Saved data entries

-- -- --

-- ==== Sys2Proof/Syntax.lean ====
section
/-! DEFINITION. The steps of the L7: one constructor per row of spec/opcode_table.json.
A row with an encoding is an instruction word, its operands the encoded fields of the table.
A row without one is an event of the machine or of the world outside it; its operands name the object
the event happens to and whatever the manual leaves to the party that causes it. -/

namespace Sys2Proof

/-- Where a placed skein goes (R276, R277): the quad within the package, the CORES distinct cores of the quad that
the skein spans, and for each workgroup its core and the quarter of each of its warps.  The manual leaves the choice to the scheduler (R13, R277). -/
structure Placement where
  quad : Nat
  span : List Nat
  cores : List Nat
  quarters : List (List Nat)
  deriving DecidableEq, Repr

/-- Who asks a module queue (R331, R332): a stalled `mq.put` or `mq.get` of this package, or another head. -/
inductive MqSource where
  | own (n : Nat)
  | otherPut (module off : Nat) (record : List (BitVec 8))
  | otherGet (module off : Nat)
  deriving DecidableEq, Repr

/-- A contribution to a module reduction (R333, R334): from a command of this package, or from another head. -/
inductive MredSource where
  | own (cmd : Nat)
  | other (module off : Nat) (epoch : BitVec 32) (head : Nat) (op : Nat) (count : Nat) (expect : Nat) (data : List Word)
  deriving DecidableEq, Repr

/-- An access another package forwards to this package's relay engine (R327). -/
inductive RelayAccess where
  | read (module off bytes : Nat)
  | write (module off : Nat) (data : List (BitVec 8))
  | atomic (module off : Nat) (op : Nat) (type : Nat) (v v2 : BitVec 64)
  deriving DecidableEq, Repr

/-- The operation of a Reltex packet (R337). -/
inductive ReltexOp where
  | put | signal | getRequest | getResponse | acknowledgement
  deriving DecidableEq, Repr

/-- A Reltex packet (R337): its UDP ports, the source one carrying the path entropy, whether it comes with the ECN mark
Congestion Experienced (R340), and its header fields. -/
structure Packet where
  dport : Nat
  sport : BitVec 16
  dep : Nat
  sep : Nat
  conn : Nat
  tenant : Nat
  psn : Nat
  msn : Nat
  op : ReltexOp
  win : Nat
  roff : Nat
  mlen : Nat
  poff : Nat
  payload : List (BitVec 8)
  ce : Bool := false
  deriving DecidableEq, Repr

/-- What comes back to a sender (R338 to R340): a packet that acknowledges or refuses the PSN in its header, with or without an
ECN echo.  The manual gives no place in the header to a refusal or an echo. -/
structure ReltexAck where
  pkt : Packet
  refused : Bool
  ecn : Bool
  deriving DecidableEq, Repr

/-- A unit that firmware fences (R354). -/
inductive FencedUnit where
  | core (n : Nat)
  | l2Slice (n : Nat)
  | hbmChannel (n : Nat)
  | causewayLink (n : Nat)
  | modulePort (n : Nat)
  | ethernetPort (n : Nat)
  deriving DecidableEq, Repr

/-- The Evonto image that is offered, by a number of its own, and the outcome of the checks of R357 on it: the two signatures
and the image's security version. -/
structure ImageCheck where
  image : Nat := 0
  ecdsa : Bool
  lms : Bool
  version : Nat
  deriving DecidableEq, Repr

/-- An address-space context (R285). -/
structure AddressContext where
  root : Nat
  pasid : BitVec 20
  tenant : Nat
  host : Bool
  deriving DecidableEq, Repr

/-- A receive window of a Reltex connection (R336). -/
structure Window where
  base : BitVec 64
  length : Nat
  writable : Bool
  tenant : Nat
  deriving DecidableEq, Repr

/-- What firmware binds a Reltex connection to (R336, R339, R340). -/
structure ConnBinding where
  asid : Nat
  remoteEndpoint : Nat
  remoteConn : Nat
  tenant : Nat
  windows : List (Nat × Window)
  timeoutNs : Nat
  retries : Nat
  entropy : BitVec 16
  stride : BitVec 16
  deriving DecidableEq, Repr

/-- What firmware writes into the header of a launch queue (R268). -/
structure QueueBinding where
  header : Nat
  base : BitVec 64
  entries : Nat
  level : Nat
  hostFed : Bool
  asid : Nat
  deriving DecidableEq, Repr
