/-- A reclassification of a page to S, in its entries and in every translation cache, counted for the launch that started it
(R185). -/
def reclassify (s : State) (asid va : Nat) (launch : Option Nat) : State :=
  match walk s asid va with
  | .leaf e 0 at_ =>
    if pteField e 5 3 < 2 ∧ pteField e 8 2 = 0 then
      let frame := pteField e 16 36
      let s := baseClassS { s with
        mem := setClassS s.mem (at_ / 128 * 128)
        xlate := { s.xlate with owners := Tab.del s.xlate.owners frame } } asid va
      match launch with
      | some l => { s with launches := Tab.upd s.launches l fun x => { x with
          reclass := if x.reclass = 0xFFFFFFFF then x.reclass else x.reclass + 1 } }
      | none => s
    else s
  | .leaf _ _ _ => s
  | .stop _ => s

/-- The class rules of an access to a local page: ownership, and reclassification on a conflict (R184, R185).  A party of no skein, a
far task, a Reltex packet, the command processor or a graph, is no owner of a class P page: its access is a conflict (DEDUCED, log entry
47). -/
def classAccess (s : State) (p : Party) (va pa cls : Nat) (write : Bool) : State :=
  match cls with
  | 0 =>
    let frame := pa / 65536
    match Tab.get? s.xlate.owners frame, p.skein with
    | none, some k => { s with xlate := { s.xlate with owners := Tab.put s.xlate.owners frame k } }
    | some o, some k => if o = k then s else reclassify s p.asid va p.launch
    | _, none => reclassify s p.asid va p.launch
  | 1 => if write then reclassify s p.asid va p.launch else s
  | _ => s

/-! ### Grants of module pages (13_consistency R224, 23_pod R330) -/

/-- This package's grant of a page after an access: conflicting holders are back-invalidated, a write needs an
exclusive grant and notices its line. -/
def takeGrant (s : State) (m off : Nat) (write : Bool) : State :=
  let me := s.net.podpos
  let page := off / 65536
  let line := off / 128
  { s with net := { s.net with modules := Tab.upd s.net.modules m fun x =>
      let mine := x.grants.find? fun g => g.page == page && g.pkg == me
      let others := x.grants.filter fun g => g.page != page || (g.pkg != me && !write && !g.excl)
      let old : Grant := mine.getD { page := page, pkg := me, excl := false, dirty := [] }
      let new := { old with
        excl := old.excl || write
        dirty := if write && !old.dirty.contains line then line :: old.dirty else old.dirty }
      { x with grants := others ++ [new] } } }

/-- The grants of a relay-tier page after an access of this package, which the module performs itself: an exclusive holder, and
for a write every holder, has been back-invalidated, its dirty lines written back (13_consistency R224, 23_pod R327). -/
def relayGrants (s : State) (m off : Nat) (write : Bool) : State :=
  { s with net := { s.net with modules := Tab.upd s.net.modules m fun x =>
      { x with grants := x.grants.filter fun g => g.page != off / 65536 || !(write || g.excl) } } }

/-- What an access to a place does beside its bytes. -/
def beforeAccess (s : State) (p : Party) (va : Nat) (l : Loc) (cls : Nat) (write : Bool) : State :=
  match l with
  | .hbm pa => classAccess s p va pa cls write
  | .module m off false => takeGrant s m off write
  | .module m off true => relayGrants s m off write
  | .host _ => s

-- -- --

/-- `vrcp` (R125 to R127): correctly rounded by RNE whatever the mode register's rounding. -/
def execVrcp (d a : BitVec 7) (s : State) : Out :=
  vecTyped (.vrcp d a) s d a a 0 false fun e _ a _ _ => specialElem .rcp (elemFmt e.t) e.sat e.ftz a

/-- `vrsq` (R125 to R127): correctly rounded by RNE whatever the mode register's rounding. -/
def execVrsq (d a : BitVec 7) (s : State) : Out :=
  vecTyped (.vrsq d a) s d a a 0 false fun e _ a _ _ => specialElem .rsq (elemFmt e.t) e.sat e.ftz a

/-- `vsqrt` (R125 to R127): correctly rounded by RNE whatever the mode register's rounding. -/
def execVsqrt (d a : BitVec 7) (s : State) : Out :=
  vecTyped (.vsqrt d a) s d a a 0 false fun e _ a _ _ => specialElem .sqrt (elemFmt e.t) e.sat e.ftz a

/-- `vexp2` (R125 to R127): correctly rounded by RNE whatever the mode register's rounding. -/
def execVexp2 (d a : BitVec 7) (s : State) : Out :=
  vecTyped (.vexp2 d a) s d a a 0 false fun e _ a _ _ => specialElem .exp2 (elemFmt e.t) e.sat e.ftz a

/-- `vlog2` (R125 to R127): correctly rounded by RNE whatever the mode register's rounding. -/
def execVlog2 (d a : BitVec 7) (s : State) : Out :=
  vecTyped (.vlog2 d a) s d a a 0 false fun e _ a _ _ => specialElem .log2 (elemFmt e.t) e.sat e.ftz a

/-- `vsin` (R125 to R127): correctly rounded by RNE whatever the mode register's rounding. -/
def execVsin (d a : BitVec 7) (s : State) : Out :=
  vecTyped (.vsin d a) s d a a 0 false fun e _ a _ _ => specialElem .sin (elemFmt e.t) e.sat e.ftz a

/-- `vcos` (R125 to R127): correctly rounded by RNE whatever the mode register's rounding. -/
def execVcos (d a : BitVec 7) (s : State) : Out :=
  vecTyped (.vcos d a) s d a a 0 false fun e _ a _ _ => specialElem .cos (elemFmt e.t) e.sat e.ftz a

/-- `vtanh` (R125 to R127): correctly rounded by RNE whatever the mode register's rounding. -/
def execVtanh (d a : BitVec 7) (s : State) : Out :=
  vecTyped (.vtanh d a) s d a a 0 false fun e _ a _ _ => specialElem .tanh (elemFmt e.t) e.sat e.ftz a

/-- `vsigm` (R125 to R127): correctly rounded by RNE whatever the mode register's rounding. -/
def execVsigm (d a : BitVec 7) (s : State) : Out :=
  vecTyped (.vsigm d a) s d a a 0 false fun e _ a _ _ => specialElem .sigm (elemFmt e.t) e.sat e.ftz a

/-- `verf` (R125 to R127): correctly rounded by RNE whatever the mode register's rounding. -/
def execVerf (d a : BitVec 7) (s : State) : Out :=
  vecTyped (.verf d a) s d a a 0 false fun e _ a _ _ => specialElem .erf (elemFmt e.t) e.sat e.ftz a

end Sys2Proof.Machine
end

-- -- --

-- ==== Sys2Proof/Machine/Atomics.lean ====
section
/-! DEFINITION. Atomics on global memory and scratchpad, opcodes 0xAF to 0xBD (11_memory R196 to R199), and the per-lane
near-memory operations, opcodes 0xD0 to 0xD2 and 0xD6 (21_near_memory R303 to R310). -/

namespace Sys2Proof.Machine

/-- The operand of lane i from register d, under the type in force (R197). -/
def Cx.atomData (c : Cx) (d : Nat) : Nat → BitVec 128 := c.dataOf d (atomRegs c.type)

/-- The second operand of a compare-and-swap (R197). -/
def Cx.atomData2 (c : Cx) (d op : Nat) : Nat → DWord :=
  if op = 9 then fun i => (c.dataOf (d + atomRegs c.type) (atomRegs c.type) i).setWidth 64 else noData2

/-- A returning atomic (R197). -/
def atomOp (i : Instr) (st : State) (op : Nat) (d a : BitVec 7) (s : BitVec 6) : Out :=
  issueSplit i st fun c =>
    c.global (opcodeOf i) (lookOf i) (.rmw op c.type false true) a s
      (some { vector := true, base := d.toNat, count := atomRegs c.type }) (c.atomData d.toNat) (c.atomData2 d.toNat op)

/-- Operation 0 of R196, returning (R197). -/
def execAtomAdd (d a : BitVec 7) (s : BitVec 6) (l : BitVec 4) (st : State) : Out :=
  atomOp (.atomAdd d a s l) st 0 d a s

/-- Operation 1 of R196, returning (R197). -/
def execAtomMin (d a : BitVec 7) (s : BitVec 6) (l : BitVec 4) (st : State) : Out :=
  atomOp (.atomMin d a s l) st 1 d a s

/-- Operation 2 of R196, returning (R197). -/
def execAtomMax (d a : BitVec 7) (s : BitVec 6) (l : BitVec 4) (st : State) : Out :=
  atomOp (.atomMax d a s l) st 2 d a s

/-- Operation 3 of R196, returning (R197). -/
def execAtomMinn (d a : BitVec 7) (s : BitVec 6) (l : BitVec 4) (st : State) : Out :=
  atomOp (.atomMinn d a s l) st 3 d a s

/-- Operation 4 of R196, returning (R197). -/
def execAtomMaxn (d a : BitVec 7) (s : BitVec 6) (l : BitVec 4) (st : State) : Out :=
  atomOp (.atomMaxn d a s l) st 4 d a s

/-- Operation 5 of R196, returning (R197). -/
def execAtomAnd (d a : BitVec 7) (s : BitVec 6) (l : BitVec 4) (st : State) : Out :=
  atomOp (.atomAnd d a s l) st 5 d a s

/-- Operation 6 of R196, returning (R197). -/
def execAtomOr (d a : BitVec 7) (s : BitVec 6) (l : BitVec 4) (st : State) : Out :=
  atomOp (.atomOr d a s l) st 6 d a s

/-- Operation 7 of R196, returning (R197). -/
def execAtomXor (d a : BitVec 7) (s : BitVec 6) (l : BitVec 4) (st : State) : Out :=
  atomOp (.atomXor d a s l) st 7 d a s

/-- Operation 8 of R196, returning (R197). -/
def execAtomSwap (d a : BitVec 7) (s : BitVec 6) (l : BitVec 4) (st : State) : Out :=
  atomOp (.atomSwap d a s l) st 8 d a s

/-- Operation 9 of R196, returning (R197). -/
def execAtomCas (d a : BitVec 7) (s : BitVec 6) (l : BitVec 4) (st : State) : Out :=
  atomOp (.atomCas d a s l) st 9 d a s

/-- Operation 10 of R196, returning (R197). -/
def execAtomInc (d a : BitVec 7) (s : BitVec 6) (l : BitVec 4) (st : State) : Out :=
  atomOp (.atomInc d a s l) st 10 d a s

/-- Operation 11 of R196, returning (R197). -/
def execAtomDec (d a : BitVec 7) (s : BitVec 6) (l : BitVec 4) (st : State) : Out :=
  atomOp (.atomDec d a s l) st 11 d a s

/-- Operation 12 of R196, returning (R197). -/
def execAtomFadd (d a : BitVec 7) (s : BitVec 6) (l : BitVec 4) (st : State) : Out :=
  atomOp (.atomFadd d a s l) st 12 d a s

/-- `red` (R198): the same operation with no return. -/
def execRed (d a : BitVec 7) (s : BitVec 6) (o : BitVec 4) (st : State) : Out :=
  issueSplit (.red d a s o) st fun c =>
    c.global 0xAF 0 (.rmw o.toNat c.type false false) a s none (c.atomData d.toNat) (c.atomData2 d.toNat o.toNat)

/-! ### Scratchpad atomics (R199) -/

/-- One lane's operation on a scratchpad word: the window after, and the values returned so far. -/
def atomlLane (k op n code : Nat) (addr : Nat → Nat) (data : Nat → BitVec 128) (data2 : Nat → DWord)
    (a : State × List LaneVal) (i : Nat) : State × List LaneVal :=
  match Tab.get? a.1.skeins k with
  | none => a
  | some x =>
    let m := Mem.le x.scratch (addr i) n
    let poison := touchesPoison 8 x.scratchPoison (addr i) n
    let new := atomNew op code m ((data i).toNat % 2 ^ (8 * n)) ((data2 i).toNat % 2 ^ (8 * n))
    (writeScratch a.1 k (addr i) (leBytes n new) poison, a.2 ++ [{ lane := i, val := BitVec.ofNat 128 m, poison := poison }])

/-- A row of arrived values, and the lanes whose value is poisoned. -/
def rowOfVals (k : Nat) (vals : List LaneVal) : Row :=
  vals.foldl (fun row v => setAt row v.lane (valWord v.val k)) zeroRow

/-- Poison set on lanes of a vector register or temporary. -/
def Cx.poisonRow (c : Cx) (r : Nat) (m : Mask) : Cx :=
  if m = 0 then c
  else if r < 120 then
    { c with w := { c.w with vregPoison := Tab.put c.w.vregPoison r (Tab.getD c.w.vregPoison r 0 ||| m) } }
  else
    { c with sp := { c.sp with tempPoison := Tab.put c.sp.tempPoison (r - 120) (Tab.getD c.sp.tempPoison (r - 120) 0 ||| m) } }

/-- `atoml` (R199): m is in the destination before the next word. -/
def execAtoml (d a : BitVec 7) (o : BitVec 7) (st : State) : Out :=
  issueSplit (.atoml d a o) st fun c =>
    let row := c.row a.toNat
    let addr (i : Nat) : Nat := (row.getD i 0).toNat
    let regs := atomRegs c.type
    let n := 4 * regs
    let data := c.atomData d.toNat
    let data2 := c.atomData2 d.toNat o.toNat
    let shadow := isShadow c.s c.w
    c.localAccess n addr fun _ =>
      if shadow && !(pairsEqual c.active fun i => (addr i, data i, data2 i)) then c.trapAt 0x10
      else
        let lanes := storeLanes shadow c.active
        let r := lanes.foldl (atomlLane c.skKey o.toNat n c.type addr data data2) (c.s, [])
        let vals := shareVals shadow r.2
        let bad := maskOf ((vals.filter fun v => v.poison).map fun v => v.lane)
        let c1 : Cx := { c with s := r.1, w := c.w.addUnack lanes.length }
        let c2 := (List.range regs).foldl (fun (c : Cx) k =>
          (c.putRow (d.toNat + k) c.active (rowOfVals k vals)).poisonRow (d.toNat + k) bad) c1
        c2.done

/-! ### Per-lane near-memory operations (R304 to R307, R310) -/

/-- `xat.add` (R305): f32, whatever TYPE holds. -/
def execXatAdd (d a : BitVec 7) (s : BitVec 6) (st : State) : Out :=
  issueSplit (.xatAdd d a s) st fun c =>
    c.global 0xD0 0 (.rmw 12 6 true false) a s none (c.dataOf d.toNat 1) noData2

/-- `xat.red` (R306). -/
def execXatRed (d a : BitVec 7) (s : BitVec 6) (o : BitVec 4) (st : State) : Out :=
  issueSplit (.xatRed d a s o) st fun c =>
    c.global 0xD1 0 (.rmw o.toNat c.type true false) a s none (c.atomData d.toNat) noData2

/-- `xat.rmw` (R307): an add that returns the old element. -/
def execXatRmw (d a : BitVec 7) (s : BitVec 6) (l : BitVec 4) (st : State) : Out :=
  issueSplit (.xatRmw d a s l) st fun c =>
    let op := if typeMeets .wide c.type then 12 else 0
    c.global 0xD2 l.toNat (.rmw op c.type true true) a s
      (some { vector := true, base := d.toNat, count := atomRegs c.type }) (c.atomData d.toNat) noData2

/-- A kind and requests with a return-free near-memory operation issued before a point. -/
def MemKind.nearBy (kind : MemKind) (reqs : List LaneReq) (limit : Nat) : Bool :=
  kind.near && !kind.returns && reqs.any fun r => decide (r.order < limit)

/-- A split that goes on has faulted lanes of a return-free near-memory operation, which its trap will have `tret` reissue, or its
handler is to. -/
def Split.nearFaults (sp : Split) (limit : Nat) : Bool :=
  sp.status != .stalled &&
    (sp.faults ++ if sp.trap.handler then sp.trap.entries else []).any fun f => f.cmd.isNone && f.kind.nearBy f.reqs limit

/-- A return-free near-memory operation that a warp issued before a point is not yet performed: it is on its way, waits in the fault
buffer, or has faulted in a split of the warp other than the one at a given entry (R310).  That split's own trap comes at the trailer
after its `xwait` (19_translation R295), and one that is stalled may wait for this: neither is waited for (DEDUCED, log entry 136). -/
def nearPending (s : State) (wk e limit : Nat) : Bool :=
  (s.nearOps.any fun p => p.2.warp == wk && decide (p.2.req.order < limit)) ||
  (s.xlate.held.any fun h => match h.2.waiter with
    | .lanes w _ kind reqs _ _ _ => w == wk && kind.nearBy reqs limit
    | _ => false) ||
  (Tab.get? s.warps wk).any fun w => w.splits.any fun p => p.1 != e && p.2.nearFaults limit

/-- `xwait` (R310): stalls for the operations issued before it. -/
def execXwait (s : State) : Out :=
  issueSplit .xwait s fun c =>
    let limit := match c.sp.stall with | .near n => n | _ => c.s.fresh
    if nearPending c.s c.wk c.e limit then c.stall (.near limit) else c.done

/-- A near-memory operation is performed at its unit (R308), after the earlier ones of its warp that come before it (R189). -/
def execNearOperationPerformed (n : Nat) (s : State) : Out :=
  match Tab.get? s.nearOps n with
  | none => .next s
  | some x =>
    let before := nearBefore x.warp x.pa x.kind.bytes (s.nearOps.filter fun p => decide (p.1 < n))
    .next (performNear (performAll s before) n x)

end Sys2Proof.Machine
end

-- -- --

→ **WHAT IS NEEDED**
Every line above that contains "handler" counts once. Give the number of those lines and nothing more.

→ **ANSWER TO THIS TASK**
2